Opening Remarks for Briefing:
"The Baker-Hamilton Commission Report"
     
January 19, 2007
 

I would like to begin by commending the members of the Iraq Study Group for their work on the situation in Iraq and for providing many useful recommendations to assist our debate regarding U.S. policy in that country. 

Ensuring security and stability must be our overriding priority.

Without significantly reducing the level of sectarian violence and effectively combating the insurgents and their death squads, little progress can be expected in establishing peace and stability in Iraq.

However, we cannot achieve these goals by ourselves.
 
As the President has stated, the principal responsibility for ensuring peace and security in Iraq lies with the Iraqi government and the Iraqi people.

As for the Report itself, I have strong reservations regarding some of the Commission’s assessments and recommendations.

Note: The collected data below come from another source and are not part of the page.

-- ==== Sys2Proof/Decode.lean ====
section
/-! DEFINITION. The decoder, total on any bytes and rejecting by name, and after it the encoder, both
written from 30_encoding.md R92 to R113 and spec/opcode_table.json, each with its own copy of the codes.

A word means something only in a format (R90): the decoder takes the format with the bytes. Bytes are
laid out least significant first, as the opcode table numbers its bits (notes/assumptions/3.md). -/

namespace Sys2Proof

/-- How many bytes a word of the format takes: its bits (R91 to R105) rounded up to whole bytes. -/
def formatBytes : Format → Nat
  | .hostcmd | .hostrsp | .mode | .tapir | .mchp8 => 1
  | .irscan | .drscan8 => 2
  | .ctrl32 | .mips32i | .injPre _ | .injDl _ | .injFo _ | .injRd _ => 4
  | .drscan32 | .fdscan => 5

/-- Why bytes are no instruction. -/
inductive DecodeError where
  /-- fewer bytes than a word of the format has -/
  | truncated (format : Format)
  /-- no row of the opcode table has these bits in this format -/
  | noSuchWord (format : Format)
  /-- a row has these bits, but not an operand the spec admits for it (`WellFormed`) -/
  | illFormed (format : Format)
  deriving DecidableEq, Repr

/-- HOSTCMD (R100, R111): every opcode byte is exactly one row. -/
def decodeHost (b : Byte) : Instr :=
  match b.toNat with
  | 0x00 => .nop
  | 0x01 => .waitReady
  | 0x02 => .enterPgmMode
  | 0x03 => .exitPgmMode
  | 0x04 => .eraseAll
  | 0x05 => .assertTargetReset
  | 0x06 => .identify
  | 0x07 => .programWord
  | 0x08 => .readWord
  | 0x09 => .verifyWord
  | 0x0A => .downloadData
  | 0x0B => .flashOperation
  | 0x0E => .clearError
  | 0x10 => .rawSetMode
  | 0x11 => .rawSendCommand
  | 0x12 => .rawXferData
  | 0x13 => .rawXferFastData
  | 0x14 => .rawXferInstruction
  | 0x0F => .reserved0F
  | 0x15 => .reserved15
  | _ =>
    if b &&& 0xFE#8 = 0x0C#8 then .reserved0C (b.setWidth 1)
    else if b &&& 0xFE#8 = 0x16#8 then .reserved16 (b.setWidth 1)
    else if b &&& 0xF8#8 = 0x18#8 then .reserved18 (b.setWidth 3)
    else if b &&& 0xE0#8 = 0x20#8 then .reserved20 (b.setWidth 5)
    else if b &&& 0xC0#8 = 0x40#8 then .reserved40 (b.setWidth 6)
    else .reserved80 (b.setWidth 7)

/-- HOSTRSP (R101): the response code in bits [3:0], the bits above zero (R45). -/
def decodeHostRsp (w : BitVec 40) : Option Instr :=
  match w.toNat with
  | 0x0 => some .rspOk
  | 0x1 => some .rspBusTimeout
  | 0x2 => some .rspProtocolFraming
  | 0x3 => some .rspNvmControllerError
  | 0x4 => some .rspDeviceUnidentified
  | 0x5 => some .rspVerifyMismatch
  | 0x8 => some .rspIllegalState
  | 0x9 => some .rspBadArgument
  | 0xA => some .rspSessionFatal
  | 0xB => some .rspUnknownOpcode
  | _ => none

/-- TAPIR (R102): the five opcode bits, the bits above zero. -/
def decodeTapIr (w : BitVec 40) : Option Instr :=
  match w.toNat with
  | 0x4 => some .mtapSwMtap
  | 0x5 => some .mtapSwEtap
  | 0x7 => some .mtapCommand
  | 0x9 => some .etapData
  | 0xA => some .etapControl
  | 0xC => some .etapEjtagboot
  | 0xE => some .etapFastdata
  | _ => none

/-- MCHP8 (R103). -/
def decodeMchp8 (w : BitVec 40) : Option Instr :=
  match w.toNat with
  | 0x0 => some .mchpStatus
  | 0xFC => some .mchpErase
  | _ => none

/-- CTRL32 (R104). -/
def decodeCtrl32 (w : BitVec 40) : Option Instr :=
  if w = 0x0004C000#40 then some .ctrlResume
  else if w = 0x0000C000#40 then some .ctrlProceed
  else none

/-- MODE (R92): the one mode word of the table, `SetMode(6, 0x1F)`, whose TDI bits are all 0. -/
def decodeMode (w : BitVec 40) : Option Instr :=
  if w = 0#40 then some .setMode6TapReset else none

/-- IRSCAN (R93) of five bits: TDI bit `i` is that of pulse `i`; the opcode stands on pulses 4 to 8. -/
def decodeIrScan (w : BitVec 40) : Option Instr :=
  if w &&& ~~~0x1F0#40 = 0#40 then some (.sendCommand5 (w.extractLsb' 4 5)) else none

/-- DRSCAN (R94) of eight bits: the value stands on pulses 3 to 10. -/
def decodeDrScan8 (w : BitVec 40) : Option Instr :=
  if w &&& ~~~0x7F8#40 = 0#40 then some (.xferData8 (w.extractLsb' 3 8)) else none

/-- DRSCAN (R94) of 32 bits: the value stands on pulses 3 to 34. -/
def decodeDrScan32 (w : BitVec 40) : Option Instr :=
  if w &&& ~~~0x7FFFFFFF8#40 = 0#40 then some (.xferData32 (w.extractLsb' 3 32)) else none

/-- FDSCAN (R95): the value stands on pulses 4 to 35. -/
def decodeFdScan (w : BitVec 40) : Option Instr :=
  if w &&& ~~~0xFFFFFFFF0#40 = 0#40 then some (.xferFastData (w.extractLsb' 4 32)) else none

/-- The rt field of an injected word (R105). -/
def rtField (w : BitVec 40) : BitVec 5 := w.extractLsb' 16 5

/-- The rs (base) field of an injected word (R105). -/
def rsField (w : BitVec 40) : BitVec 5 := w.extractLsb' 21 5

/-- The immediate field of an injected word (R105), which is also the hole of a template word (R106). -/
def immField (w : BitVec 40) : Half := w.extractLsb' 0 16

/-- MIPS32I (R105): the seven forms by their major opcode, bits [31:26]. -/
def decodeMips (w : BitVec 40) : Option Instr :=
  match (w.extractLsb' 26 6).toNat with
  | 0x0F => if rsField w = 0#5 then some (.lui (rtField w) (immField w)) else none
  | 0x0D => some (.ori (rtField w) (rsField w) (immField w))
  | 0x0C => some (.andi (rtField w) (rsField w) (immField w))
  | 0x2B => some (.sw (rtField w) (immField w) (rsField w))
  | 0x23 => some (.lw (rtField w) (immField w) (rsField w))
  | 0x05 => some (.bne (rsField w) (rtField w) (immField w))
  | 0x00 => if w = 0#40 then some .mipsNop else none
  | _ => none

/-- A template word with no hole. -/
def fixedWord (w : BitVec 40) (word : BitVec 40) (i : Instr) : Option Instr :=
  if w = word then some i else none

/-- A template word with the 16-bit hole of R106. -/
def holedWord (w : BitVec 40) (word : BitVec 40) (i : Half → Instr) : Option Instr :=
  if w &&& 0xFFFF0000#40 = word then some (i (immField w)) else none

/-- Template PRE (R107). -/
def decodePre (index : Nat) (w : BitVec 40) : Option Instr :=
  match index with
  | 0 => fixedWord w 0x3C04BF80#40 .preP0
  | 1 => fixedWord w 0x3484F400#40 .preP1
  | _ => none

/-- Template DL (R108). -/
def decodeDl (index : Nat) (w : BitVec 40) : Option Instr :=
  match index with
  | 0 => fixedWord w 0x3C10A000#40 .dlD0
  | 1 => holedWord w 0x3C080000#40 .dlD1
  | 2 => holedWord w 0x35080000#40 .dlD2
  | 3 => holedWord w 0xAE080000#40 .dlD3
  | 4 => fixedWord w 0xAC880030#40 .dlD4
  | _ => none

/-- Template FO (R109), with SETTLE_NOPS = 4. -/
def decodeFo (index : Nat) (w : BitVec 40) : Option Instr :=
  match index with
  | 0 => fixedWord w 0x3C04BF80#40 .foF0
  | 1 => fixedWord w 0x3484F400#40 .foF1
  | 2 => holedWord w 0x3C080000#40 .foF2
  | 3 => holedWord w 0x35080000#40 .foF3
  | 4 => fixedWord w 0xAC880020#40 .foF4
  | 5 => holedWord w 0x34080000#40 .foF5
  | 6 => fixedWord w 0xAC880040#40 .foF6
  | 7 => if w &&& 0xFFFFFFF0#40 = 0x34084000#40 then some (.foF7 (w.extractLsb' 0 4)) else none
  | 8 => fixedWord w 0xAC880000#40 .foF8
  | 9 => fixedWord w 0x3C08AA99#40 .foF9
  | 10 => fixedWord w 0x35086655#40 .foF10
  | 11 => fixedWord w 0x3C095566#40 .foF11
  | 12 => fixedWord w 0x352999AA#40 .foF12
  | 13 => fixedWord w 0x340A8000#40 .foF13
  | 14 => fixedWord w 0xAC880010#40 .foF14
  | 15 => fixedWord w 0xAC890010#40 .foF15
  | 16 => fixedWord w 0xAC8A0008#40 .foF16
  | 17 => fixedWord w 0x8C880000#40 .foF17
  | 18 => fixedWord w 0x31088000#40 .foF18
  | 19 => fixedWord w 0x1500FFFD#40 .foF19
  | 20 => fixedWord w 0x00000000#40 .foF20
  | 21 => fixedWord w 0x00000000#40 .foF21
  | 22 => fixedWord w 0x00000000#40 .foF22
  | 23 => fixedWord w 0x00000000#40 .foF23
  | 24 => fixedWord w 0x00000000#40 .foF24
  | 25 => fixedWord w 0x34084000#40 .foF25
  | 26 => fixedWord w 0xAC880004#40 .foF26
  | 27 => fixedWord w 0x8C880000#40 .foF27
  | 28 => fixedWord w 0x3C13FF20#40 .foF28
  | 29 => fixedWord w 0xAE680000#40 .foF29
  | _ => none

/-- Template RD (R110). -/
def decodeRd (index : Nat) (w : BitVec 40) : Option Instr :=
  match index with
  | 0 => fixedWord w 0x3C13FF20#40 .rdA0
  | 1 => holedWord w 0x3C080000#40 .rdA1
  | 2 => holedWord w 0x35080000#40 .rdA2
  | 3 => fixedWord w 0x8D090000#40 .rdA3
  | 4 => fixedWord w 0xAE690000#40 .rdA4
  | _ => none

/-- The row a word has in a format, its operands not yet checked. -/
def decodeRow (format : Format) (w : BitVec 40) : Option Instr :=
  match format with
  | .hostcmd => some (decodeHost (w.setWidth 8))
  | .hostrsp => decodeHostRsp w
  | .mode => decodeMode w
  | .irscan => decodeIrScan w
  | .drscan8 => decodeDrScan8 w
  | .drscan32 => decodeDrScan32 w
  | .fdscan => decodeFdScan w
  | .tapir => decodeTapIr w
  | .mchp8 => decodeMchp8 w
  | .ctrl32 => decodeCtrl32 w
  | .mips32i => decodeMips w
  | .injPre k => decodePre k.val w
  | .injDl k => decodeDl k.val w
  | .injFo k => decodeFo k.val w
  | .injRd k => decodeRd k.val w

/-- The instruction of one word of a format, checked. -/
def decodeWord (format : Format) (w : BitVec 40) : Except DecodeError Instr :=
  match decodeRow format w with
  | some i => if i.wellFormed then .ok i else .error (.illFormed format)
  | none => .error (.noSuchWord format)

/-- Decode the first word of `bytes` in a format: the instruction and the bytes after it. -/
def decode (format : Format) (bytes : List Byte) : Except DecodeError (Instr × List Byte) :=
  if bytes.length < formatBytes format then .error (.truncated format)
  else
    match decodeWord format
        (BitVec.ofNat 40 (Bits.ofBytesLE (bytes.take (formatBytes format)))) with
    | .ok i => .ok (i, bytes.drop (formatBytes format))
    | .error e => .error e

/-- The format an instruction's word is read in. -/
def formatOf : Instr → Format
  | .nop => .hostcmd
  | .waitReady => .hostcmd
  | .enterPgmMode => .hostcmd
  | .exitPgmMode => .hostcmd
  | .eraseAll => .hostcmd
  | .assertTargetReset => .hostcmd
  | .identify => .hostcmd
  | .programWord => .hostcmd
  | .readWord => .hostcmd
  | .verifyWord => .hostcmd
  | .downloadData => .hostcmd
  | .flashOperation => .hostcmd
  | .clearError => .hostcmd
  | .rawSetMode => .hostcmd
  | .rawSendCommand => .hostcmd
  | .rawXferData => .hostcmd
  | .rawXferFastData => .hostcmd
  | .rawXferInstruction => .hostcmd
  | .reserved0C _ => .hostcmd
  | .reserved0F => .hostcmd
  | .reserved15 => .hostcmd
  | .reserved16 _ => .hostcmd
  | .reserved18 _ => .hostcmd
  | .reserved20 _ => .hostcmd
  | .reserved40 _ => .hostcmd
  | .reserved80 _ => .hostcmd
  | .setMode6TapReset => .mode
  | .sendCommand5 _ => .irscan
  | .xferData8 _ => .drscan8
  | .xferData32 _ => .drscan32
  | .xferFastData _ => .fdscan
  | .mtapSwMtap => .tapir
  | .mtapSwEtap => .tapir
  | .mtapCommand => .tapir
  | .etapData => .tapir
  | .etapControl => .tapir
  | .etapEjtagboot => .tapir
  | .etapFastdata => .tapir
  | .mchpStatus => .mchp8
  | .mchpErase => .mchp8
  | .ctrlResume => .ctrl32
  | .ctrlProceed => .ctrl32
  | .lui _ _ => .mips32i
  | .ori _ _ _ => .mips32i
  | .andi _ _ _ => .mips32i
  | .sw _ _ _ => .mips32i
  | .lw _ _ _ => .mips32i
  | .bne _ _ _ => .mips32i
  | .mipsNop => .mips32i
  | .preP0 => .injPre 0
  | .preP1 => .injPre 1
  | .dlD0 => .injDl 0
  | .dlD1 _ => .injDl 1
  | .dlD2 _ => .injDl 2
  | .dlD3 _ => .injDl 3
  | .dlD4 => .injDl 4
  | .foF0 => .injFo 0
  | .foF1 => .injFo 1
  | .foF2 _ => .injFo 2
  | .foF3 _ => .injFo 3
  | .foF4 => .injFo 4
  | .foF5 _ => .injFo 5
  | .foF6 => .injFo 6
  | .foF7 _ => .injFo 7
  | .foF8 => .injFo 8
  | .foF9 => .injFo 9
  | .foF10 => .injFo 10
  | .foF11 => .injFo 11
  | .foF12 => .injFo 12
  | .foF13 => .injFo 13
  | .foF14 => .injFo 14
  | .foF15 => .injFo 15
  | .foF16 => .injFo 16
  | .foF17 => .injFo 17
  | .foF18 => .injFo 18
  | .foF19 => .injFo 19
  | .foF20 => .injFo 20
  | .foF21 => .injFo 21
  | .foF22 => .injFo 22
  | .foF23 => .injFo 23
  | .foF24 => .injFo 24
  | .foF25 => .injFo 25
  | .foF26 => .injFo 26
  | .foF27 => .injFo 27
  | .foF28 => .injFo 28
  | .foF29 => .injFo 29
  | .rdA0 => .injRd 0
  | .rdA1 _ => .injRd 1
  | .rdA2 _ => .injRd 2
  | .rdA3 => .injRd 3
  | .rdA4 => .injRd 4
  | .rspOk => .hostrsp
  | .rspBusTimeout => .hostrsp
  | .rspProtocolFraming => .hostrsp
  | .rspNvmControllerError => .hostrsp
  | .rspDeviceUnidentified => .hostrsp
  | .rspVerifyMismatch => .hostrsp
  | .rspIllegalState => .hostrsp
  | .rspBadArgument => .hostrsp
  | .rspSessionFatal => .hostrsp
  | .rspUnknownOpcode => .hostrsp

The first concerns the proposal to turn to state-sponsors of terrorism, namely Iran and Syria, to help stabilize Iraq. (Recommendation 9- p. 51-52)

Direct engagement with Iran and Syria, without first requiring that these regimes: (a) end their support of the insurgency groups within Iraq and (b) end their assistance to Islamist jihadist groups such as Hamas and Hezbollah, would send a terrible message that the U.S. is willing to overlook almost any outrage by our enemies in return for the vague prospect of help.

The reality is that the interests of Iran and Syria in Iraq are opposed to those of the Iraqi people and the United States.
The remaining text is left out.